I would create a subclassed UITableViewCell with the animation methods in it to depict a cell selection. The cell would have a protocol which would notify the delegate when the animation is completed, so the delegate (in this case, your UIViewController) would dismiss the modal only when the cell tells it that the animation is complete.
Step 1 would be to create a delegate protocol in the header of your UITableViewCell with a method like subclassedCellSelected:(NSIndexPath*)myIndexPath
Step 2 would be to have an ivar declared in your cell which stores the index path of the cell. Declare this ivar as a property (and synthesize it, of course) so that when your UIViewController creates the cell in cellForRowAtIndexPath, you can set the indexPath ivar on the cell. This tells the cell it's indexpath position and will be helpful when it's notifying the delegate about it's selection.
Step 3 Would be to implement the actual animation methods:
- (void)startPulse
{
[UIView beginAnimations:nil context:NULL];
[UIView setAnimationBeginsFromCurrentState:YES];
[UIView setAnimationCurve:UIViewAnimationCurveEaseOut];
[UIView setAnimationDuration:0.1];
[UIView setAnimationDelegate:self];
[UIView setAnimationDidStopSelector:@selector(endPulse)];
CGAffineTransform transform = CGAffineTransformMakeScale(0.9, 0.9);
self.transform = transform;
self.alpha = 0.5;
[UIView commitAnimations];
}
- (void)endPulse
{
[UIView beginAnimations:nil context:NULL];
[UIView setAnimationBeginsFromCurrentState:YES];
[UIView setAnimationCurve:UIViewAnimationCurveEaseOut];
[UIView setAnimationDuration:0.1];
[UIView setAnimationDelegate:self];
[UIView setAnimationDidStopSelector:@selector(completeAction)];
CGAffineTransform transform = CGAffineTransformMakeScale(1, 1);
self.transform = transform;
self.alpha = 1;
[UIView commitAnimations];
}
- (void)completeAction
{
if([self.delegate respondsToSelector:@selector(subclassedCellDelegate:)])
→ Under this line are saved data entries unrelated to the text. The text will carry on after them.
-- ==== Sys2Proof/Machine/Codes.lean ====
section
/-! DEFINITION. The numbers of chapter 13.2: frame types, command codes and the codes of enumerations, both ways. -/
namespace Sys2Proof.Machine

/-- The device's own station address (R4). -/
abbrev deviceAddr : Byte := 0xFE
/-- The broadcast address (R4). -/
abbrev broadcastAddr : Byte := 0xFF

/-- Frame types (13.2). -/
abbrev typSample : Byte := 0x10
abbrev typDoorState : Byte := 0x18
abbrev typStopArrive : Byte := 0x30
abbrev typStopDepart : Byte := 0x31
abbrev typHandoverOpen : Byte := 0x32
abbrev typItemConfirm : Byte := 0x33
abbrev typHandoverClose : Byte := 0x34
abbrev typHandoverAbort : Byte := 0x35
abbrev typClaimLodge : Byte := 0x36
abbrev typTerminalReply : Byte := 0x38
abbrev typClaimAnswer : Byte := 0x39
abbrev typMgmt : Byte := 0x40
abbrev typMgmtReply : Byte := 0x41
abbrev typProofRecord : Byte := 0x42
abbrev typAlert : Byte := 0x48

/-- Command codes (13.5). -/
abbrev cmdStationWrite : Byte := 0x01
abbrev cmdStationClear : Byte := 0x02
abbrev cmdCompartmentWrite : Byte := 0x03
abbrev cmdClassWrite : Byte := 0x04
abbrev cmdFrameClassWrite : Byte := 0x05
abbrev cmdPassMaskSet : Byte := 0x06
abbrev cmdAlertLevelWrite : Byte := 0x07
abbrev cmdAlertMaskSet : Byte := 0x08
abbrev cmdConfigWrite : Byte := 0x09
abbrev cmdTimeSet : Byte := 0x0A
abbrev cmdManifestLoad : Byte := 0x0B
abbrev cmdManifestDelete : Byte := 0x0C
abbrev cmdRouteOpen : Byte := 0x0D
abbrev cmdRouteClose : Byte := 0x0E
abbrev cmdQuery : Byte := 0x0F
abbrev cmdProofFetch : Byte := 0x10
abbrev cmdProofRelease : Byte := 0x11
abbrev cmdClaimLodge : Byte := 0x12
abbrev cmdMonitorReset : Byte := 0x13
abbrev cmdFullClear : Byte := 0x14

/-- Door state codes (13.2). -/
def doorStateCode : DoorState → Byte
  | .closed => 0
  | .opened => 1
  | .fault => 2

/-- The state a DOOR_STATE byte is read as: every value but those of OPEN and CLOSED is FAULT (R89). -/
def doorStateOf (b : Byte) : DoorState :=
  if b = 0 then .closed else if b = 1 then .opened else .fault

/-- The code of a live door state; UNKNOWN has none in 13.2 and is free (log entry 9). -/
def liveDoorCode : Option DoorState → Byte
  | none => Config.doorUnknownCode
  | some d => doorStateCode d

/-- Outcome codes (13.2). -/
def outcomeCode : StopOutcome → Byte
  | .delivered => 5
  | .partlyDelivered => 6
  | .refused => 7
  | .abandoned => 8

/-- Drop state codes (13.2). -/
def dropStateCode : DropState → Byte
  | .planned => 0
  | .active => 1
  | .handingOver => 2
  | .handedOver => 3
  | .settling => 4
  | .final o => outcomeCode o
  | .notVisited => 9

/-- Refusal reason codes (13.2). -/
def refusalCode : RefusalReason → Byte
  | .temperature => 1
  | .damaged => 2
  | .wrongProduct => 3
  | .other => 4

/-- The refusal reason a code is taken as: any other code is OTHER (R131). -/
def refusalOf (b : Byte) : RefusalReason :=
  if b = 1 then .temperature else if b = 2 then .damaged else if b = 3 then .wrongProduct else .other

/-- Verdict codes (13.2). -/
def verdictCode : Verdict → Byte
  | .supported => 1
  | .refuted => 2
  | .indeterminate => 3
  | .notApplicable => 4
  | .noSuchItem => 5
  | .unknownRecord => 6

/-- Terminal reason codes (13.2). -/
def termReasonCode : TermReason → Byte
  | .noRoute => 1
  | .noDrop => 2
  | .state => 3
  | .notOwner => 4
  | .badItem => 5
  | .overCount => 6
  | .notTerminal => 7
  | .lockout => 8

/-- Management reason codes (13.2). -/
def mgmtReasonCode : MgmtReason → Byte
  | .malformed => 1
  | .outOfRange => 2
  | .noEntry => 3
  | .conflict => 4
  | .lockedOnRoute => 5
  | .state => 6
  | .noSlot => 7
  | .noRoom => 8
  | .emptyDrop => 9
  | .lockout => 10

/-- Record kind codes (13.2). -/
def recordKindCode : RecordKind → Byte
  | .routeOpen => 1
  | .dropOutcome => 2
  | .routeClose => 3
  | .claimVerdict => 4
  | .storeFault => 5

/-- Thermal state codes, NO_DATA for an absent grade (13.2). -/
def thermalCode : Option Grade → Byte
  | some .inLimit => 0
  | some .excursion => 1
  | some .severe => 2
  | none => 3

/-- Detection source codes (13.2). -/
def sourceCode : FaultSource → Byte
  | .fill => 1
  | .fetch => 2
  | .claim => 3

/-- Claim kind codes (13.2). -/
def claimKindCode : ClaimKind → Byte
  | .atReceipt => 1
  | .afterReceipt => 2

/-- Port codes (13.2). -/
def portCode : Port → Byte
  | .field => 0
  | .trunk => 1

/-- A claim reference: its type byte and its two bytes (13.4). -/
def refBytes : ClaimRef → List Byte
  | .record n => 1 :: beBytes 2 n
  | .drop n => 2 :: beBytes 2 n

/-- A selector byte: an index, or 0xFF for ALL (13.2). -/
def selectorCode : Selector → Byte
  | none => 0xFF
  | some i => BitVec.ofNat 8 i

/-- Close reason codes (13.2). -/
def closeReasonCode : CloseReason → Byte
  | .closed => 1
  | .reset => 2

/-- Alert code numbers (chapter 10). -/
def alertNumber : AlertCode → Nat
  | .excursionEnter => 1
  | .severeEnter => 2
  | .returnInLimit => 3
  | .noData => 4
  | .probeFault => 5
  | .readingClamped => 6
  | .lateSample => 7
  | .windowForced => 8
  | .budgetExceeded => 9
  | .doorOpenLong => 10
  | .unscheduledOpen => 11
  | .doorContactFault => 12
  | .handoverTimeout => 13
  | .stopAbandoned => 14
  | .storeLow => 15
  | .storeFault => 16
  | .lockout => 17
  | .claimSupported => 18
  | .unknownStation => 19
  | .forwardOverflow => 20
  | .resumed => 21

/-- The place of a code in the level table, 0..20. -/
def alertIndex (k : AlertCode) : Fin 21 := ⟨alertNumber k - 1, by cases k <;> decide⟩

/-- The code of a station's kind, PROBE 1 to OTHER 4 (13.2). -/
abbrev kindProbe : Byte := 1
abbrev kindDoor : Byte := 2
abbrev kindTerminal : Byte := 3
abbrev kindOther : Byte := 4

/-- Subject class and subject byte of an ALERT frame (13.7). -/
def subjectBytes : Subject → List Byte
  | .compartment c => [1, BitVec.ofNat 8 c.val]
  | .door c p => [2, BitVec.ofNat 8 (c.val * 2 + p.val)]
  | .station a => [3, a]
  | .drop n => [4, BitVec.ofNat 8 n]
  | .slot i => [5, BitVec.ofNat 8 i.val]
  | .direction .up => [6, 0]
  | .direction .down => [6, 1]
  | .store => [7, 0]
  | .part => [8, 0]

end Sys2Proof.Machine
end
[self.delegate subclassedCellSelected:self.indexPath];
}
In the didSelectRowAtIndexPath method in your view controller, you should now call the startPulse method on the cell. You do this as follows:
CustomTableViewCell *myCell = (CustomTableViewCell*)[tableView cellForRowAtIndexPath:indexPath]
[myCell startPulse];
The indexPath to be passed is the one you get from the didSelectRowAtIndexPath callback.
What's going to happen now is that the cell will kick off it's animation methods, and once the animations are complete, will post the delegate callback for subclassedCellSelected.
Your UIViewController should subscribe to the custom cell's protocol and implement the delegate callback method in your class file as follows:
- (void)subclassedCellSelected(NSIndexPath*)cellIndexPath
{
//dismiss the modal here
}
If you need help in setting up a delegate protocol, check my answer here: dismissModalViewController AND pass data back
What this code will end up doing is showing a simple animation where our cell 'bounces' in and out before carrying out the desired action.